* INFORMATION SHOWN:
-- ==== Sys2Proof/Machine/Dict.lean ====
section
/-!
DEFINITION. Dictionary accesses (R454 to R457, R467, R470, R471), the memory-mapped window (R458 to R460, R504), the Huaset ring
(R462 to R467) and the management tunnel (R469, R490).
-/

namespace Sys2Proof.Machine

/-! ### Accesses -/

/-- An access as a path presents it: scalar read and write, segment read (offset, length), segment write (offset, bytes, LAST). -/
inductive Access where
  | read
  | write (v : List Byte)
  | readSeg (offset len : Nat)
  | writeSeg (offset : Nat) (seg : List Byte) (last : Bool)
  deriving DecidableEq, Repr

/-- Whether an access writes. -/
def Access.isWrite : Access → Bool
  | .write _ => true
  | .writeSeg _ _ _ => true
  | _ => false

/-- The number of a path. -/
def pathNum : Path → Nat
  | .window => 0
  | .ring => 1
  | .tunnel => 2

/-- The buffers of a path. -/
def Eng.pathBuf (e : Eng) (p : Path) : PathBuf := e.dict.paths.getD (pathNum p) ⟨none, [], none, []⟩

/-- The buffers of a path changed. -/
def Eng.updPath (p : Path) (f : PathBuf → PathBuf) (e : Eng) : Eng :=
  { e with dict := { e.dict with paths := lset e.dict.paths (pathNum p) f } }

/-- R454, R470: presence refuses a write of an RWP object, and the refusal is counted. -/
def Eng.needsPresence (e : Eng) (p : Path) (o : ObjHead) : Bool := o.acc == 3 && (p == .tunnel || !e.power.presence)

/-- The write of a whole value once its object is known, DICT_IMAGE apart (R454). -/
def Eng.putObj (rd : Nat → Byte) (p : Path) (o : ObjHead) (sub : Nat) (v : List Byte) (e : Eng) : Nat × Eng :=
  if e.needsPresence p o then (4, { e with dict := { e.dict with presenceRefusals := e.dict.presenceRefusals + 1 } })
  else if o.typ = 6 ∧ v ≠ [0] ∧ v ≠ [1] then (5, e)
  else
    let (ok, e) := e.objWrite rd o.index sub v
    (if ok then 0 else 5, e)

/-- Whether a write of an object is refused by its access right. -/
def ObjHead.readOnly (o : ObjHead) : Bool := o.acc == 0 || o.acc == 4

/-- One entry of an image as a write through the same path (R471 step 2); DICT_IMAGE itself is busy. -/
def Eng.imageWrite (rd : Nat → Byte) (p : Path) (index sub : Nat) (v : List Byte) (e : Eng) : Nat × Eng :=
  match findObj index sub with
  | none => (1, e)
  | some o =>
    if o.readOnly then (2, e)
    else if o.typ < 7 ∧ v.length ≠ o.len then (6, e)
    else if o.index = 0x2F00 then (5, e)
    else e.putObj rd p o sub v

/-- The entries of an image applied in order: how many were applied, how many skipped, and the first skipped. -/
def Eng.imageApply (rd : Nat → Byte) (p : Path) :
    List (Nat × Nat × List Byte) → Nat → Nat → Option (Nat × Nat) → Eng → Nat × Nat × Option (Nat × Nat) × Eng
  | [], a, s, f, e => (a, s, f, e)
  | (i, j, v) :: r, a, s, f, e =>
    let (c, e) := e.imageWrite rd p i j v
    if c = 0 then Eng.imageApply rd p r (a + 1) s f e
    else Eng.imageApply rd p r a (s + 1) (if f.isNone then some (i, j) else f) e

/-- R471: the write of an image. -/
def Eng.putImage (rd : Nat → Byte) (p : Path) (v : List Byte) (e : Eng) : Nat × Eng :=
  match imageCheck v with
  | none => (5, { e with dict := { e.dict with imageState := e.dict.imageState ||| BitVec.ofNat 64 (2 ^ 56) } })
  | some l =>
    let (a, s, f, e) := Eng.imageApply rd p l 0 0 none e
    let st := a % 2 ^ 16 + s % 2 ^ 16 * 2 ^ 16 + (f.map fun x => x.1 % 2 ^ 16 * 2 ^ 32 + x.2 % 2 ^ 8 * 2 ^ 48).getD 0
    (0, { e with dict := { e.dict with imageState := BitVec.ofNat 64 st } })

/-- A segmented write (R457). -/
def Eng.putSeg (rd : Nat → Byte) (p : Path) (o : ObjHead) (sub offset : Nat) (seg : List Byte) (last : Bool) (e : Eng) : Nat × Eng :=
  let b := e.pathBuf p
  let me := some (o.index, sub)
  let held := if offset = 0 then [] else b.buf
  let empty := fun (b : PathBuf) => { b with bufObj := none, buf := [] }
  if offset ≠ 0 ∧ b.bufObj ≠ me then (7, e)
  else if offset ≠ held.length then (7, e.updPath p empty)
  else if 65536 < held.length + seg.length then (7, e)
  else if !last then (0, e.updPath p fun b => { b with bufObj := me, buf := held ++ seg })
  else
    let e := if offset = 0 then e.updPath p empty else e
    let (c, e) := if o.index = 0x2F00 then e.putImage rd p (held ++ seg) else e.putObj rd p o sub (held ++ seg)
    (c, if c = 0 then e.updPath p empty else e)

/-- The bytes that an object reads, with the state after. STATE_TIME has gone on by then. While presence is not asserted, PRESENCE
shows the level of PRESENCE_N, which no command tells: a free bit (DESIGN CHOICE, log entry 150); while POR_N is low it reads its
default (R523). -/
def Eng.readObj (o : ObjHead) (sub : Nat) (e : Eng) : List Byte × Eng :=
  if o.index = 0x2020 then (e.passTime.objBytes o sub, e.passTime)
  else if o.index = 0x8000 ∧ sub = 1 ∧ !e.power.presence ∧ !e.power.porLow then
    let (k, e) := e.fresh
    (leBytes 1 (2 * (Config.freeNat k % 2)), e)
  else if o.index = 0x2F00 ∧ sub = 1 then (e.image, e)
  else (e.objBytes o sub, e)

/-- R467, R538: what the ring performs while the engine is in reset, start-up or E3. -/
def Eng.ringPerforms (e : Eng) (o : ObjHead) (sub : Nat) (a : Access) : Bool :=
  if a.isWrite then e.power.estate == 3 && o.index == 0x2010 && sub == 5 else o.pers ≤ 1 || o.index == 0x1000

/-- R537: the return from E3 starts; START_UP is its T0. -/
def Eng.leaveE3 (e : Eng) : Eng :=
  let e := e.passTime
  { e with power := { e.power with estate := 0, step := 1, t0 := false, fromE3 := true } }

/-- An access (R454 to R457): its result, what it reads, and the state after. -/
def Eng.access (rd : Nat → Byte) (p : Path) (index sub : Nat) (a : Access) (e : Eng) : Nat × List Byte × Eng :=
  let e := if a.isWrite then e.wake 3 else e
  match findObj index sub with
  | none => (if e.inService then 1 else 8, [], e)
  | some o =>
    if !e.inService && !e.ringPerforms o sub a then (8, [], e)
    else
      match a with
      | .read =>
        if o.acc = 2 then (3, [], e) else if 7 ≤ o.typ then (6, [], e)
        else
          let (b, e) := e.readObj o sub
          (0, b, e)
      | .write v =>
        if o.readOnly then (2, [], e) else if 7 ≤ o.typ ∨ v.length ≠ o.len then (6, [], e)
        else if !e.inService then (if leNat v = 0xE0 then (0, [], e.leaveE3) else (5, [], e))
        else
          let (c, e) := e.putObj rd p o sub v
          (c, [], e)
      | .readSeg off len =>
        if o.acc = 2 then (3, [], e) else if o.typ < 7 ∨ len = 0 then (6, [], e)
        else
          let me := some (o.index, sub)
          let b := e.pathBuf p
          if off = 0 then
            let (v, e) := e.readObj o sub
            (0, v.take len, e.updPath p fun b => { b with snapObj := me, snap := v })
          else if b.snapObj = me ∧ off < b.snap.length then (0, (b.snap.drop off).take len, e)
          else (7, [], e)
      | .writeSeg off seg last =>
        if o.readOnly then (2, [], e) else if o.typ < 7 ∨ seg = [] then (6, [], e)
        else
          let (c, e) := e.putSeg rd p o sub off seg last
          (c, [], e)

/-- An access of a path with its result recorded. Before READY and in E3 the window and the tunnel reach nothing; a tunnel that is
off answers TUNNEL_OFF. -/
def Eng.accessBy (rd : Nat → Byte) (p : Path) (index sub : Nat) (a : Access) (e : Eng) : Nat × List Byte × Eng :=
  if p ≠ .ring ∧ !e.inService then (8, [], e)
  else
    let (c, b, e) := if p = .tunnel ∧ !e.dict.tunnelEnable then (9, [], e) else e.access rd p index sub a
    (c, b, { e with dict := { e.dict with results := lset e.dict.results (pathNum p) fun _ => c } })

* TASK TO COMPLETE:
Copy out each line of the listing that holds the word "writeSeg".

* ANSWER TO THE PROBLEM:
  | writeSeg (offset : Nat) (seg : List Byte) (last : Bool)
  | .writeSeg _ _ _ => true
      | .writeSeg off seg last =>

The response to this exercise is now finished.